**Collected data entries:**
────────────────────
/-! ## The end of a group -/

/-- A group retires (R28, R46): its budget enters the pool, its entries are free, its due job causes pass on, and outside Solstice
mode claims and barriers are looked at again. -/
def State.retireGroup (s : State) (gid : Nat) : State :=
  match s.group? gid with
  | none => s
  | some g =>
    let s := s.setGroup gid { g with st := .retired, path := 0, em := 0, occ := 0, windows := [], latch := [], due := [] }
    let s := s.updBlock g.blk (fun b => { b with pool := b.pool + g.budget, stack := b.stack.filter (fun e => e.owner != gid) })
    let s := (g.due.filter (fun d => d.kind.ofJob)).foldl (fun s d => s.post gid g.blk d) s
    let s := if s.isSolstice g.blk then s else (s.serveAll g.blk).checkBars g.blk
    s.retireBlock g.blk

/-! ## Meetings -/

/-- Ceiling of a quotient by 32. -/
def groupsFor (n : Nat) : Nat := (n + 31) / 32

/-- The lane context of a work-item that moves: its reservation is cleared (R49, R179). -/
def movedLane (s : State) (p : Nat × Nat) : Lane :=
  match s.group? p.1 with
  | some g => { g.lane p.2 with resv := none }
  | none => {}

/-- Where the meeting places the work-items `t` (taken) and `f` of `k` participants (R178): (participant, lane) of each. -/
def placeItems (k : Nat) (t f : List (Nat × Nat)) : List ((Nat × Nat) × (Nat × Nat)) × List ((Nat × Nat) × (Nat × Nat)) :=
  let gt := groupsFor t.length
  let gf := groupsFor f.length
  let pt := t.mapIdx (fun i x => ((i / 32, i % 32), x))
  let pf :=
    if gt + gf ≤ k then f.mapIdx (fun i x => ((k - gf + i / 32, i % 32), x))
    else
      let n := 32 * (k - gt)
      let base := t.length - 32 * (gt - 1)
      f.mapIdx (fun i x => if i < n then ((gt + i / 32, i % 32), x) else ((gt - 1, base + (i - n)), x))
  (pt, pf)

/-- Lanes that a placement fills in participant `j`. -/
def placedIn (ps : List ((Nat × Nat) × (Nat × Nat))) (j : Nat) : Lanes :=
  maskOf (fun l => ps.any (fun x => x.1 == (j, l)))

/-- Group-level state of a repacked group (R179): s0 to s7, address registers, loops, rounding and enables from the first
participant, the flags of all; s8 to s23 are free values from number `k` on (log entry 10). -/
def Group.repack (g g0 : Group) (flags : W32) (k : Nat) : Group :=
  let s := (List.range 16).foldl (fun acc i => Sparse.set 0 acc (8 + i) (Config.freeWord (k + i))) (g0.s.filter (fun x => decide (x.1 < 8)))
  { g with s := s, a := g0.a, lc := g0.lc, nest := g0.nest, fpstat := (g0.fpstat &&& 0xFF80) ||| flags, stage := g0.stage }

/-- One participant after the placement (R178, R179): `j` its position, its lanes, what it holds and where it goes; its older entries
stay, a vacant one's too, until RJOIN or its retirement (log entry 107), and R169 gives the current one. -/
def meetOne (s : State) (c : Compact) (g0 : Group) (flags : W32) (pt pf : List ((Nat × Nat) × (Nat × Nat))) (target : W64)
    (j gid : Nat) : State :=
  match s.group? gid with
  | none => s
  | some g =>
    let tm := placedIn pt j
    let fm := placedIn pf j
    let (k, s) := s.takeFree 16
    let g := (g.repack g0 flags k)
    let occ := tm ||| fm
    let own := s.ownEntries gid g
    let g := { g with occ := occ, path := occ, em := occ, cur := curOf own occ, st := (g.wake s.ticks).st, since := (g.wake s.ticks).since, fair := 0, latch := [] }
    if occ = 0 then s.setGroup gid { g with pc := c.join, st := .waiting .vacant, sapwood := false }
    else if fm = 0 then s.setGroup gid { g with pc := target }
    else if tm = 0 then s.setGroup gid { g with pc := c.pc + 8 }
    else
      let x := split s.nextEntry gid { g with pc := c.pc } own tm target (c.pc + 8) c.join .br
      { s with nextEntry := s.nextEntry + 1 }.putPath gid x

/-- What the compaction keeps of a participant (R179). -/
def snapOf (gid : Nat) (g : Group) : PartSnap :=
  { gid := gid, s := g.s, a := g.a, lc := g.lc, nest := g.nest, fpstat := g.fpstat }

/-- A BRA.C meeting completes (R178, R179): `parts` the participants in %grp order. -/
def State.meet (s : State) (b : Nat) (c : Compact) (parts : List (Nat × Group)) : State :=
  match parts with
  | [] => s
  | (_, g0) :: _ =>
    let ids := parts.map (·.1)
    let items := parts.flatMap (fun p => (lanesOf p.2.occ).map (fun l => (p.1, l)))
    let guarded (x : Nat × Nat) : Bool := c.arrived.any (fun a => a.1 == x.1 && a.2.getLsbD x.2)
    let (pt, pf) := placeItems parts.length (items.filter guarded) (items.filter (fun x => !guarded x))
    let flags := parts.foldl (fun acc p => acc ||| (p.2.fpstat &&& 0x7F)) (0 : W32)
    let lanes (j : Nat) : List Lane := (List.range 32).map (fun l =>
      match (pt ++ pf).find? (fun x => x.1 == (j, l)) with
      | some x => movedLane s x.2
      | none => {})
    let places := (pt ++ pf).map (fun x => ((ids.getD x.1.1 0, x.1.2), x.2))
    let moved := ids.zipIdx.map (fun x => (x.1, lanes x.2))
    let s1 := moved.foldl (fun s x => s.updGroup x.1 (fun g => { g with lanes := x.2 })) s
    let s1 := ids.foldl State.bump s1
    let s1 := ids.zipIdx.foldl (fun s x => meetOne s c g0 flags pt pf c.target x.2 x.1) s1
    let vacant := ids.zipIdx.filter (fun x => placedIn pt x.2 ||| placedIn pf x.2 == 0)
    s1.updBlock b (fun r => { r with compact := some { c with
      done := true, spare := false, snaps := parts.map (fun p => snapOf p.1 p.2), places := places, joined := vacant.map (·.1) } })

/-- The meeting at BRA.C completes when every participant has arrived (R177). -/
def State.meetCheck (s : State) (b : Nat) : State :=
  match s.block? b with
  | none => s
  | some r =>
    match r.compact with
    | none => s
    | some c =>
      let parts := (s.liveGroups b).filter (fun g => g.2.role == c.role)
      if c.done || parts.isEmpty || !parts.all (fun p => c.arrived.any (fun a => a.1 == p.1) && fetchesLanded p.2) then s
      else s.meet b c parts

/-- One participant after RJOIN (R181), with its current entry by R169; the completion makes no loop-end step (log entry 102). -/
def joinOne (s0 : State) (c : Compact) (g0 : Group) (flags : W32) (s : State) (sn : PartSnap) : State :=
  match s0.group? sn.gid with
  | none => s
  | some g =>
    let back := c.places.filter (fun x => x.2.1 == sn.gid &&
      (match s0.group? x.1.1 with | some h => h.occ.getLsbD x.1.2 | none => false))
    let occ := maskOf (fun l => back.any (fun x => x.2.2 == l))
    let lanes := (List.range 32).map (fun l =>
      match back.find? (fun x => x.2.2 == l) with
      | some x => movedLane s0 x.1
      | none => {})
    s.setGroup sn.gid { g with
      lanes := lanes, occ := occ, path := occ, em := occ, pc := c.join + 8, cur := curOf (s.ownEntries sn.gid g) occ
      st := (g.wake s.ticks).st, since := (g.wake s.ticks).since, fair := 0
      s := g0.s.filter (fun x => decide (x.1 < 8)) ++ sn.s.filter (fun x => decide (8 ≤ x.1))
      a := sn.a, lc := sn.lc, nest := sn.nest, fpstat := (sn.fpstat &&& 0xFF80) ||| flags, stage := g0.stage, latch := [] }

/-- RJOIN completes when every participant has arrived or is vacant (R181). -/
def State.joinCheck (s : State) (b : Nat) : State :=
  match s.block? b with
  | none => s
  | some r =>
    match r.compact with
    | none => s
    | some c =>
      if !c.done || !c.snaps.all (fun sn => c.joined.contains sn.gid &&
          (match s.group? sn.gid with | some g => fetchesLanded g | none => true)) then s
      else
        match c.snaps.head?.bind (fun sn => s.group? sn.gid) with
        | none => s
        | some g0 =>
          let flags := c.snaps.foldl (fun acc sn =>
            match s.group? sn.gid with
            | some g => acc ||| (g.fpstat &&& 0x7F)
            | none => acc) (0 : W32)
          let came := c.snaps.filter (fun sn =>
            match s.group? sn.gid with
            | some g => g.st == .waiting .rjoin
            | none => false)
          let s1 := c.snaps.foldl (joinOne s c g0 flags) s
          let s1 := s1.updBlock b (fun r => { r with compact := none })
          let s1 := came.foldl (fun s sn => s.bump sn.gid) s1
          c.snaps.foldl (fun s sn =>
            match s.group? sn.gid with
            | some g => if g.occ = 0 then s.retireGroup sn.gid else s
            | none => s) s1

/-- Meetings of a block that can complete, outside Solstice mode (R182). -/
def State.meetings (s : State) (b : Nat) : State :=
  if s.isSolstice b then s else (s.meetCheck b).joinCheck b

/-- The group is a participant of its block's outstanding compaction (R180). -/
def State.inCompaction (s : State) (gid : Nat) (g : Group) : Bool :=
  match s.block? g.blk with
  | some b =>
    match b.compact with
    | some c => c.done && c.snaps.any (fun sn => sn.gid == gid)
    | none => false
  | none => false

/-- The last occupied lane of a group has exited (R170, R176, R180): a vacant participant takes no Sapwood space (R326). -/
def State.groupEnds (s : State) (gid : Nat) (g : Group) : State :=
  if s.inCompaction gid g then
    let s := s.updGroup gid (fun g => ({ g with st := .waiting .vacant } : Group).toHeart (s.isSolstice g.blk))
    let s := s.updBlock g.blk (fun b => { b with compact := b.compact.map (fun c => { c with
      joined := c.joined ++ [gid], places := c.places.filter (fun x => x.1.1 != gid) }) })
    s.meetings g.blk
  else (s.retireGroup gid).meetings g.blk

/-- A group settles, and retires or becomes vacant when no path is left (R170). -/
def State.settleGroup (s : State) (gid : Nat) : State :=
  match s.group? gid with
  | none => s
  | some g =>
    let x := settle g (s.ownEntries gid g)
    let s := s.putPath gid x
    if x.1.path = 0 && !x.1.supervisor then s.groupEnds gid x.1 else s

/-! ## Taking a cause -/

/-- HVEC of the group's partition, which EVEC reads (R24, R408). -/
def State.hvec (s : State) (g : Group) : W64 :=
  match s.block? g.blk with
  | some b => (s.part b.part).hvec
  | none => 0

/-- A cause at supervisor level (R368): the group becomes HALTED at the second fault's PC and the supervisor is told. Its open
results land and it leaves the Sapwood (R45, R98) once no estate fetch of it is in flight (R319; log entry 108); its latch and
reservations go as at every trap (R99, R162). -/
def State.doubleFault (s : State) (gid : Nat) (g : Group) (code : Nat) (epc : W64) : State :=
  let b := (s.block? g.blk).getD { part := 0, core := 0, launch := none }
  let h := g.landAll
  let h : Group := { h with st := .halted, pc := epc, latch := [], lanes := h.lanes.map (fun x => { x with resv := none }) }
  ((s.setGroup gid (h.toHeartFree false)).event
    { code := 0x203, part := b.part, vf := b.vf, core := b.core, grp := g.grp, slot := g.slot, launch := b.launchId,
      epc1 := g.epc, cause1 := g.ecause.toNat, epc2 := epc, cause2 := code, eaddr := g.eaddr, einfo := g.einfo }).suspect b.part

/-- A handler address that the machine can enter (R365). -/
def goodVector (v : W64) : Bool := v != 0 && canonical v && decide (v.toNat % 8 = 0)

/-- A group takes a cause (R365): a double fault at supervisor level, block termination without a handler, else the handler. -/
def State.take (s : State) (gid : Nat) (t : Trap) (epc info : W64) : State :=
  match s.group? gid with
  | none => s
  | some g =>
    if g.supervisor then s.doubleFault gid g t.code epc
    else if !goodVector (s.hvec g) then s.terminateBlock g.blk gid t.code epc t.eaddr info
    else s.setGroup gid (g.enter t epc (s.hvec g) info)

/-- A parked job of an ENGINE_XLATE may go on: it translates again at its next byte (R370). -/
def State.unpark (s : State) (j : Nat) : State :=
  match s.job? j with
  | none => s
  | some r =>
    match r.st with
    | .parked _ =>
      (s.updJob j (fun r => { r with st := .running, fault := none })).updQuad r.quad
        (fun q => { q with replay := q.replay.filter (fun x => x.2 != j) })
    | _ => s

/-- The handler of a group ends with no lane unresolved (R310, R370). -/
def State.handlerDone (s : State) (gid : Nat) : State :=
  match s.group? gid with
  | none => s
  | some g =>
    let s := s.setGroup gid g.leave
    match g.serving with
    | some j => s.unpark j
    | none => s

/-- What a trap during a wait undoes (R182, R190, R191, R387): outside Solstice mode a claim behind one that leaves is looked at. -/
def State.cancelWait (s : State) (gid : Nat) (g : Group) (w : Wait) : State :=
  match w with
  | .named n true =>
    s.updGroup gid (fun g => { g with bars := Table.put g.bars n { (Table.get? g.bars n).getD {} with standing := true } })
  | .rbtake _ =>
    let s := s.updBlock g.blk (fun b => { b with claims := b.claims.filter (· != gid) })
    if s.isSolstice g.blk then s else s.serveAll g.blk
  | .braC => s.updBlock g.blk (fun b => { b with compact := b.compact.bind (fun c =>
      let left := c.arrived.filter (fun a => a.1 != gid)
      if left.isEmpty then none else some { c with arrived := left }) })
  | .rjoin => s.updBlock g.blk (fun b => { b with compact := b.compact.map (fun c =>
      { c with joined := c.joined.filter (· != gid) }) })
  | .spawn _ => s.updGroup gid (fun g => { g with staged := g.staged.filter (fun x => match x with | .spawn .. => false | _ => true) })
  | _ => s

/-- Rank of a due cause (R364). -/
def DueKind.rank : DueKind → Nat
  | .mce | .landed | .entered => 0 | .watchdog => 1 | .job => 2 | .wrap => 3

/-- The first due cause by rank, and the rest (R364). -/
def firstDue : List Due → Option (Due × List Due)
  | [] => none
  | d :: r =>
    match firstDue r with
    | none => some (d, [])
    | some (e, rest) => if d.kind.rank ≤ e.kind.rank then some (d, r) else some (e, d :: rest)

/-- The first error of a result that has landed, and the other due causes (R97). -/
def firstLanded : List Due → Option (Due × List Due)
  | [] => none
  | d :: r => if d.kind = .landed then some (d, r) else (firstLanded r).map (fun x => (x.1, d :: x.2))

/-- The cause that the group's next boundary takes, and the rest: in a handler only the error of a landed result, which is no A-kind
cause (R97, R362, R366). -/
def Group.nextDue (g : Group) : Option (Due × List Due) := if g.supervisor then firstLanded g.due else firstDue g.due

/-- The group may take a due cause now: one that its level takes, its context in the Sapwood, neither halted, saved, retired nor
vacant (R46, R364, R366). -/
def Group.canTake (g : Group) : Bool :=
  g.nextDue.isSome &&
    (match g.st with
     | .active => true
     | .waiting .vacant => false
     | .waiting _ => g.sapwood
     | _ => false)

/-- A due cause as it is taken. -/
def Due.trap (d : Due) : Trap :=
  { code := d.code, mask := d.mask, eaddr := d.eaddr, einfo := some d.einfo, elpc := d.elpc, job := d.job }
────────────────────
**WHAT THE EXERCISE ASKS:** Wherever the word "error" appears in the data, return the whole line.

**YOUR RESPONSE:**
/-- The first error of a result that has landed, and the other due causes (R97). -/
/-- The cause that the group's next boundary takes, and the rest: in a handler only the error of a landed result, which is no A-kind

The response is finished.